Segment Start: RECORDS FOR THE EXERCISE

-- ==== Sys2Proof/WellFormed.lean ====
section
/-! DEFINITION. The static checks. `Instr.wf`: every operand of the instruction names something that exists in an instance
with the given parameters (the checks `checkReg` of 41_load_arith_print.md R160 and `checkAddr` of 42_control_flow.md R200,
which depend on the operand bytes alone). An instruction that fails it still encodes, decodes and RUNS: it takes the bounds
fault the spec names. `Params.wf`: the parameter limits of 00_scope.md R7; a choice that fails it is refused (93 U13). -/

namespace Sys2Proof

/-- The index names one of the NUM_REGISTERS registers (R160). -/
def regInRange (p : Config.Params) (i : Byte) : Bool := decide (i.toNat < p.numRegisters)

/-- The address lies in the memory image (R200). -/
def addrInRange (p : Config.Params) (t : Addr) : Bool := decide (t.toNat < p.memorySize)

/-- Every operand of the instruction is in range. -/
def Instr.wf (p : Config.Params) : Instr → Bool
  | .halt => true
  | .load reg _ => regInRange p reg
  | .add a b d => regInRange p a && regInRange p b && regInRange p d
  | .sub a b d => regInRange p a && regInRange p b && regInRange p d
  | .mul a b d => regInRange p a && regInRange p b && regInRange p d
  | .div a b d => regInRange p a && regInRange p b && regInRange p d
  | .jmp t => addrInRange p t
  | .jz reg t => regInRange p reg && addrInRange p t
  | .push reg => regInRange p reg
  | .pop reg => regInRange p reg
  | .print reg => regInRange p reg

/-- The bytes of an opcode map, in the order of `Mnemonic.all`. -/
def Config.OpcodeMap.codes (m : Config.OpcodeMap) : List Byte :=
  [m.halt, m.load, m.add, m.sub, m.mul, m.div, m.jmp, m.jz, m.push, m.pop, m.print]

/-- The map is injective (R7, R102): the only property a claim may assume of it. -/
def Config.OpcodeMap.wf (m : Config.OpcodeMap) : Bool := decide m.codes.Nodup

/-- The limits of 00_scope.md R7. -/
def Config.Params.wf (p : Config.Params) : Bool :=
  decide (1 ≤ p.memorySize) && decide (p.memorySize ≤ 65536) &&
  decide (1 ≤ p.numRegisters) && decide (p.numRegisters ≤ 256) &&
  p.opcodeMap.wf &&
  (decide (p.spAfterReset = p.memorySize - 1) || decide (p.spAfterReset = 0))

end Sys2Proof
end

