-- ==== Sys2Proof/Machine/Params.lean ====
section
/-! DEFINITION. The default parameters of 00_scope.md R7, "the values this hardware takes". -/

namespace Sys2Proof.Machine

/-- The default parameters. MEMORY_SIZE 256, NUM_REGISTERS 8, the default OPCODE_MAP (92 D1), and SP_AFTER_RESET =
MEMORY_SIZE-1 (92 D10; 90 C2). -/
def defaultParams : Config.Params where
  memorySize := 256
  numRegisters := 8
  opcodeMap := opcodeMap
  spAfterReset := 255

end Sys2Proof.Machine
end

Segment End: RECORDS FOR THE EXERCISE

PROBLEM REQUIREMENTS: The lines from the start of the entries above through the line containing "reg _ => regInRange p reg" are the ones to return, please; copy them exactly and include both ends.

RESPONSE:
-- ==== Sys2Proof/WellFormed.lean ====
section
/-! DEFINITION. The static checks. `Instr.wf`: every operand of the instruction names something that exists in an instance
with the given parameters (the checks `checkReg` of 41_load_arith_print.md R160 and `checkAddr` of 42_control_flow.md R200,
which depend on the operand bytes alone). An instruction that fails it still encodes, decodes and RUNS: it takes the bounds
fault the spec names. `Params.wf`: the parameter limits of 00_scope.md R7; a choice that fails it is refused (93 U13). -/

namespace Sys2Proof

/-- The index names one of the NUM_REGISTERS registers (R160). -/
def regInRange (p : Config.Params) (i : Byte) : Bool := decide (i.toNat < p.numRegisters)

/-- The address lies in the memory image (R200). -/
def addrInRange (p : Config.Params) (t : Addr) : Bool := decide (t.toNat < p.memorySize)

/-- Every operand of the instruction is in range. -/
def Instr.wf (p : Config.Params) : Instr → Bool
  | .halt => true
  | .load reg _ => regInRange p reg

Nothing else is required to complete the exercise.